Sorry, but like I said, we're not psychic. We're more like remote tech support. We have no idea what's going wrong between the chair and the keyboard. We knew the answer you were getting was wrong. We did not know why other than that it was something in the matrix multiplication. Hence why we asked for steps.

And as yet, I remain unconvinced you actually can multiply matrices correctly and consistently. At no time in this thread did you mention (0,1) as a solution. At a couple times you mentioned two possible solutions, indicating you were uncertain. Since I basically gave you the answer, we will never know what you were really doing wrong, and I can only hope that you don't run into the same issue again later when you see a different problem involving matrix multiplication.

In short, I understand why you felt you should just be given the answer so you could see what you did wrong. I indulged the theory. I'm unconvinced it actually helped you.

Edit, if you want, though, here's another linear system:

$$\begin{align*} 5x+7y &= -4 \\ 2x - 3y &= 6\end{align*}$$

If you care to do this problem and get the right answer, then more power to you.

 

[uperkurk]

-54, 38

although I am not sure because when it comes to finding out the inverse I get

$= \begin{bmatrix} \frac{1}{1} \end{bmatrix}$ which is just 1... so my matrix inverse becomes

A^-1 $= \begin{bmatrix} 3 & -7 \\ -2 & 5 \end{bmatrix} x \begin{bmatrix} -4 \\ 5 \end{bmatrix}$ ?

(-4x3) + (-7x6) = -54
(-2) x (-4) + (5x6) = 38

 

[Muphrid]

When you find the inverse, you do this:

$$A = \begin{bmatrix} a & b \\ c & d \end{bmatrix} \to A^{-1} =\frac{1}{ad - bc} \begin{bmatrix} d & -b \\ -c & a \end{bmatrix}$$

So first, the sign on your 3 is wrong, and you didn't divide out by the determinant, which is (5x(-3) - 2x7).

Otherwise, you do seem to do the multiplication right for what you got from the step before. I suspect you may just need a little more practice and repetition then, and at that point, you'd be fine.

 

[uperkurk]

Our tutor provides us with all the formula's and I know to swap the elements for a and d and negate the elements b and c which is what I did.

So is -54, 38 correct? I don't dare check it on a calculator

Nevermind I know it's wrong... and I hate it when you have operators that conflict each other, for example 2 x -2 + - 4 I don't know what order to put stuff in.

 

[Muphrid]

I just said you changed the sign on 3 when you shouldn't have and you forgot to divide by the determinant, so no, the answer you got is not correct. You did multiply properly, though.

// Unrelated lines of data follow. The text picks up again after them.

/-- The word of an instruction (spec/30_encoding.md R101 to R120, and each instruction's own figure). -/
def encode : Instr → Word
  | .add rs rt rd => wordR 0 rs rt rd 0 32
  | .addu rs rt rd => wordR 0 rs rt rd 0 33
  | .sub rs rt rd => wordR 0 rs rt rd 0 34
  | .subu rs rt rd => wordR 0 rs rt rd 0 35
  | .and rs rt rd => wordR 0 rs rt rd 0 36
  | .or rs rt rd => wordR 0 rs rt rd 0 37
  | .xor rs rt rd => wordR 0 rs rt rd 0 38
  | .nor rs rt rd => wordR 0 rs rt rd 0 39
  | .slt rs rt rd => wordR 0 rs rt rd 0 42
  | .sltu rs rt rd => wordR 0 rs rt rd 0 43
  | .movn rs rt rd => wordR 0 rs rt rd 0 11
  | .movz rs rt rd => wordR 0 rs rt rd 0 10
  | .sllv rs rt rd => wordR 0 rs rt rd 0 4
  | .srlv rs rt rd => wordR 0 rs rt rd 0 6
  | .srav rs rt rd => wordR 0 rs rt rd 0 7
  | .sll rt rd sa => wordR 0 0 rt rd sa 0
  | .srl rt rd sa => wordR 0 0 rt rd sa 2
  | .sra rt rd sa => wordR 0 0 rt rd sa 3
  | .mult rs rt => wordR 0 rs rt 0 0 24
  | .multu rs rt => wordR 0 rs rt 0 0 25
  | .div rs rt => wordR 0 rs rt 0 0 26
  | .divu rs rt => wordR 0 rs rt 0 0 27
  | .mfhi rd => wordR 0 0 0 rd 0 16
  | .mflo rd => wordR 0 0 0 rd 0 18
  | .mthi rs => wordR 0 rs 0 0 0 17
  | .mtlo rs => wordR 0 rs 0 0 0 19
  | .madd rs rt => wordR 28 rs rt 0 0 0
  | .maddu rs rt => wordR 28 rs rt 0 0 1
  | .msub rs rt => wordR 28 rs rt 0 0 4
  | .msubu rs rt => wordR 28 rs rt 0 0 5
  | .mul rs rt rd => wordR 28 rs rt rd 0 2
  | .clz rs rt rd => wordR 28 rs rt rd 0 32
  | .clo rs rt rd => wordR 28 rs rt rd 0 33
  | .jr rs => wordR 0 rs 0 0 0 8
  | .jalr rs rd => wordR 0 rs 0 rd 0 9
  | .syscall code => wordCode20 code 12
  | .brk code => wordCode20 code 13
  | .sync stype => wordR 0 0 0 0 stype 15
  | .tge rs rt code => wordCode10 rs rt code 48
  | .tgeu rs rt code => wordCode10 rs rt code 49
  | .tlt rs rt code => wordCode10 rs rt code 50
  | .tltu rs rt code => wordCode10 rs rt code 51
  | .teq rs rt code => wordCode10 rs rt code 52
  | .tne rs rt code => wordCode10 rs rt code 54
  | .addi rs rt imm => wordI 8 rs rt imm
  | .addiu rs rt imm => wordI 9 rs rt imm
  | .slti rs rt imm => wordI 10 rs rt imm
  | .sltiu rs rt imm => wordI 11 rs rt imm
  | .andi rs rt imm => wordI 12 rs rt imm
  | .ori rs rt imm => wordI 13 rs rt imm
  | .xori rs rt imm => wordI 14 rs rt imm
  | .lui rt imm => wordI 15 0 rt imm
  | .lb base rt off => wordI 32 base rt off
  | .lh base rt off => wordI 33 base rt off
  | .lwl base rt off => wordI 34 base rt off
  | .lw base rt off => wordI 35 base rt off
  | .lbu base rt off => wordI 36 base rt off
  | .lhu base rt off => wordI 37 base rt off
  | .lwr base rt off => wordI 38 base rt off
  | .sb base rt off => wordI 40 base rt off
  | .sh base rt off => wordI 41 base rt off
  | .swl base rt off => wordI 42 base rt off
  | .sw base rt off => wordI 43 base rt off
  | .swr base rt off => wordI 46 base rt off
  | .ll base rt off => wordI 48 base rt off
  | .sc base rt off => wordI 56 base rt off
  | .beq rs rt off => wordI 4 rs rt off
  | .bne rs rt off => wordI 5 rs rt off
  | .beql rs rt off => wordI 20 rs rt off
  | .bnel rs rt off => wordI 21 rs rt off
  | .blez rs off => wordI 6 rs 0 off
  | .bgtz rs off => wordI 7 rs 0 off
  | .blezl rs off => wordI 22 rs 0 off
  | .bgtzl rs off => wordI 23 rs 0 off
  | .bltz rs off => wordI 1 rs 0 off
  | .bgez rs off => wordI 1 rs 1 off
  | .bltzl rs off => wordI 1 rs 2 off
  | .bgezl rs off => wordI 1 rs 3 off
  | .bltzal rs off => wordI 1 rs 16 off
  | .bgezal rs off => wordI 1 rs 17 off
  | .bltzall rs off => wordI 1 rs 18 off
  | .bgezall rs off => wordI 1 rs 19 off
  | .tgei rs imm => wordI 1 rs 8 imm
  | .tgeiu rs imm => wordI 1 rs 9 imm
  | .tlti rs imm => wordI 1 rs 10 imm
  | .tltiu rs imm => wordI 1 rs 11 imm
  | .teqi rs imm => wordI 1 rs 12 imm
  | .tnei rs imm => wordI 1 rs 14 imm
  | .j idx => wordJ 2 idx
  | .jal idx => wordJ 3 idx
  | .mfc0 rt rd => wordR 16 0 rt rd 0 0
  | .mtc0 rt rd => wordR 16 4 rt rd 0 0
  | .tlbr => wordCo 0 1
  | .tlbwi => wordCo 0 2
  | .tlbwr => wordCo 0 6
  | .tlbp => wordCo 0 8
  | .eret => wordCo 0 24
  | .wait code => wordCo code 32
  | .lwc1 base ft off => wordI 49 base ft off
  | .ldc1 base ft off => wordI 53 base ft off
  | .swc1 base ft off => wordI 57 base ft off
  | .sdc1 base ft off => wordI 61 base ft off
  | .mfc1 rt fs => wordR 17 0 rt fs 0 0
  | .cfc1 rt fs => wordR 17 2 rt fs 0 0
  | .mtc1 rt fs => wordR 17 4 rt fs 0 0
  | .ctc1 rt fs => wordR 17 6 rt fs 0 0
  | .bc1f cc off => wordI 17 8 (ccField cc 0) off
  | .bc1fl cc off => wordI 17 8 (ccField cc 2) off
  | .bc1t cc off => wordI 17 8 (ccField cc 1) off
  | .bc1tl cc off => wordI 17 8 (ccField cc 3) off
  | .addS ft fs fd => wordR 17 16 ft fs fd 0
  | .addD ft fs fd => wordR 17 17 ft fs fd 0
  | .subS ft fs fd => wordR 17 16 ft fs fd 1
  | .subD ft fs fd => wordR 17 17 ft fs fd 1
  | .mulS ft fs fd => wordR 17 16 ft fs fd 2
  | .mulD ft fs fd => wordR 17 17 ft fs fd 2
  | .divS ft fs fd => wordR 17 16 ft fs fd 3
  | .divD ft fs fd => wordR 17 17 ft fs fd 3
  | .sqrtS fs fd => wordR 17 16 0 fs fd 4
  | .sqrtD fs fd => wordR 17 17 0 fs fd 4
  | .absS fs fd => wordR 17 16 0 fs fd 5
  | .absD fs fd => wordR 17 17 0 fs fd 5
  | .movS fs fd => wordR 17 16 0 fs fd 6
  | .movD fs fd => wordR 17 17 0 fs fd 6
  | .negS fs fd => wordR 17 16 0 fs fd 7
  | .negD fs fd => wordR 17 17 0 fs fd 7
  | .roundWS fs fd => wordR 17 16 0 fs fd 12
  | .roundWD fs fd => wordR 17 17 0 fs fd 12
  | .truncWS fs fd => wordR 17 16 0 fs fd 13
  | .truncWD fs fd => wordR 17 17 0 fs fd 13
  | .ceilWS fs fd => wordR 17 16 0 fs fd 14
  | .ceilWD fs fd => wordR 17 17 0 fs fd 14
  | .floorWS fs fd => wordR 17 16 0 fs fd 15
  | .floorWD fs fd => wordR 17 17 0 fs fd 15
  | .cvtWS fs fd => wordR 17 16 0 fs fd 36
  | .cvtWD fs fd => wordR 17 17 0 fs fd 36
  | .cvtSD fs fd => wordR 17 17 0 fs fd 32
  | .cvtSW fs fd => wordR 17 20 0 fs fd 32
  | .cvtDS fs fd => wordR 17 16 0 fs fd 33
  | .cvtDW fs fd => wordR 17 20 0 fs fd 33
  | .movfS cc fs fd => wordR 17 16 (ccField cc 0) fs fd 17
  | .movfD cc fs fd => wordR 17 17 (ccField cc 0) fs fd 17
  | .movtS cc fs fd => wordR 17 16 (ccField cc 1) fs fd 17
  | .movtD cc fs fd => wordR 17 17 (ccField cc 1) fs fd 17
  | .movzS rt fs fd => wordR 17 16 rt fs fd 18
  | .movzD rt fs fd => wordR 17 17 rt fs fd 18
  | .movnS rt fs fd => wordR 17 16 rt fs fd 19
  | .movnD rt fs fd => wordR 17 17 rt fs fd 19
  | .cFS ft fs cc => wordR 17 16 ft fs (ccCmpField cc) 48
  | .cFD ft fs cc => wordR 17 17 ft fs (ccCmpField cc) 48
  | .cUnS ft fs cc => wordR 17 16 ft fs (ccCmpField cc) 49
  | .cUnD ft fs cc => wordR 17 17 ft fs (ccCmpField cc) 49
  | .cEqS ft fs cc => wordR 17 16 ft fs (ccCmpField cc) 50
  | .cEqD ft fs cc => wordR 17 17 ft fs (ccCmpField cc) 50
  | .cUeqS ft fs cc => wordR 17 16 ft fs (ccCmpField cc) 51
  | .cUeqD ft fs cc => wordR 17 17 ft fs (ccCmpField cc) 51
  | .cOltS ft fs cc => wordR 17 16 ft fs (ccCmpField cc) 52
  | .cOltD ft fs cc => wordR 17 17 ft fs (ccCmpField cc) 52
  | .cUltS ft fs cc => wordR 17 16 ft fs (ccCmpField cc) 53
  | .cUltD ft fs cc => wordR 17 17 ft fs (ccCmpField cc) 53
  | .cOleS ft fs cc => wordR 17 16 ft fs (ccCmpField cc) 54
  | .cOleD ft fs cc => wordR 17 17 ft fs (ccCmpField cc) 54
  | .cUleS ft fs cc => wordR 17 16 ft fs (ccCmpField cc) 55
  | .cUleD ft fs cc => wordR 17 17 ft fs (ccCmpField cc) 55
  | .cSfS ft fs cc => wordR 17 16 ft fs (ccCmpField cc) 56
  | .cSfD ft fs cc => wordR 17 17 ft fs (ccCmpField cc) 56
  | .cNgleS ft fs cc => wordR 17 16 ft fs (ccCmpField cc) 57
  | .cNgleD ft fs cc => wordR 17 17 ft fs (ccCmpField cc) 57
  | .cSeqS ft fs cc => wordR 17 16 ft fs (ccCmpField cc) 58
  | .cSeqD ft fs cc => wordR 17 17 ft fs (ccCmpField cc) 58
  | .cNglS ft fs cc => wordR 17 16 ft fs (ccCmpField cc) 59
  | .cNglD ft fs cc => wordR 17 17 ft fs (ccCmpField cc) 59
  | .cLtS ft fs cc => wordR 17 16 ft fs (ccCmpField cc) 60
  | .cLtD ft fs cc => wordR 17 17 ft fs (ccCmpField cc) 60
  | .cNgeS ft fs cc => wordR 17 16 ft fs (ccCmpField cc) 61
  | .cNgeD ft fs cc => wordR 17 17 ft fs (ccCmpField cc) 61
  | .cLeS ft fs cc => wordR 17 16 ft fs (ccCmpField cc) 62
  | .cLeD ft fs cc => wordR 17 17 ft fs (ccCmpField cc) 62
  | .cNgtS ft fs cc => wordR 17 16 ft fs (ccCmpField cc) 63
  | .cNgtD ft fs cc => wordR 17 17 ft fs (ccCmpField cc) 63
  | .b off => wordI 4 0 0 off
  | .bal off => wordI 1 0 17 off
  | .nop => wordR 0 0 0 0 0 0
  | .ssnop => wordR 0 0 0 0 1 0

/-- The bytes of an instruction in memory order. -/
def encodeBytes (big : Bool) (i : Instr) : List Byte := bytesOfWord big (encode i)

/-- The instruction whose bits are w, numbered as spec/opcode_table.json numbers them, as the decoder reads it from its
bytes. Every instruction is one word (spec/30_encoding.md R100); a row's bits above nbits are 0. The bytes are laid out
big-endian, the byte order of State.reset (log 46), and read back in that order; the other order gives the same word. -/
def decodeTableWord (nbits w : Nat) : Option Instr :=
  match decodeBytes true (bytesOfWord true (BitVec.ofNat 32 (w % 2 ^ nbits))) with
  | .ok (i, _) => some i
  | .error _ => none

end Sys2Proof
end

Standard order of operations is that multiplications come before additions unless parentheses explicitly tell you to do something else first. $2 \times (-2) + (-4) = -4 + (-4)= -8$.

 

[uperkurk]

$$A = \begin{bmatrix} 5 & 7 \\ 2 & 3 \end{bmatrix} \to A^{-1} =\frac{1}{ad - bc} \begin{bmatrix} 3 & -7 \\ -2 & 5 \end{bmatrix}$$

Which is what I wrote? To be honest whoever invented this crap could not have made it more complicated if they tried.

$A^{-1} =\frac{1}{ad - bc}$ is where I go wrong because I get confused on my operators, yes I'm at uni, but I have dyscalculia and have never ever been good at remembering numbers or anything to do with maths. I failed GCSE math and the only reason I'm doing math now is because it's part of my computer science course so I have no option but to learn it.

 

[Muphrid]

Edit, if you want, though, here's another linear system:

$$\begin{align*} 5x+7y &= -4 \\ 2x - 3y &= 6\end{align*}$$

The matrix A should be

$$A = \begin{bmatrix} 5 & 7 \\ 2 & -3 \end{bmatrix}$$

with the negative sign on the 3.

 

[uperkurk]

The matrix A should be

$$A = \begin{bmatrix} 5 & 7 \\ 2 & -3 \end{bmatrix}$$

with the negative sign on the 3.

Ohhhh my bad I didn't realize that. anyway this thread has gone on way too long i'll let you go help some other people.

It's a shame it took so long to figure out what I was actually doing wrong I could have spend those 2 days on something else but not to worry still have 2 more days to revise.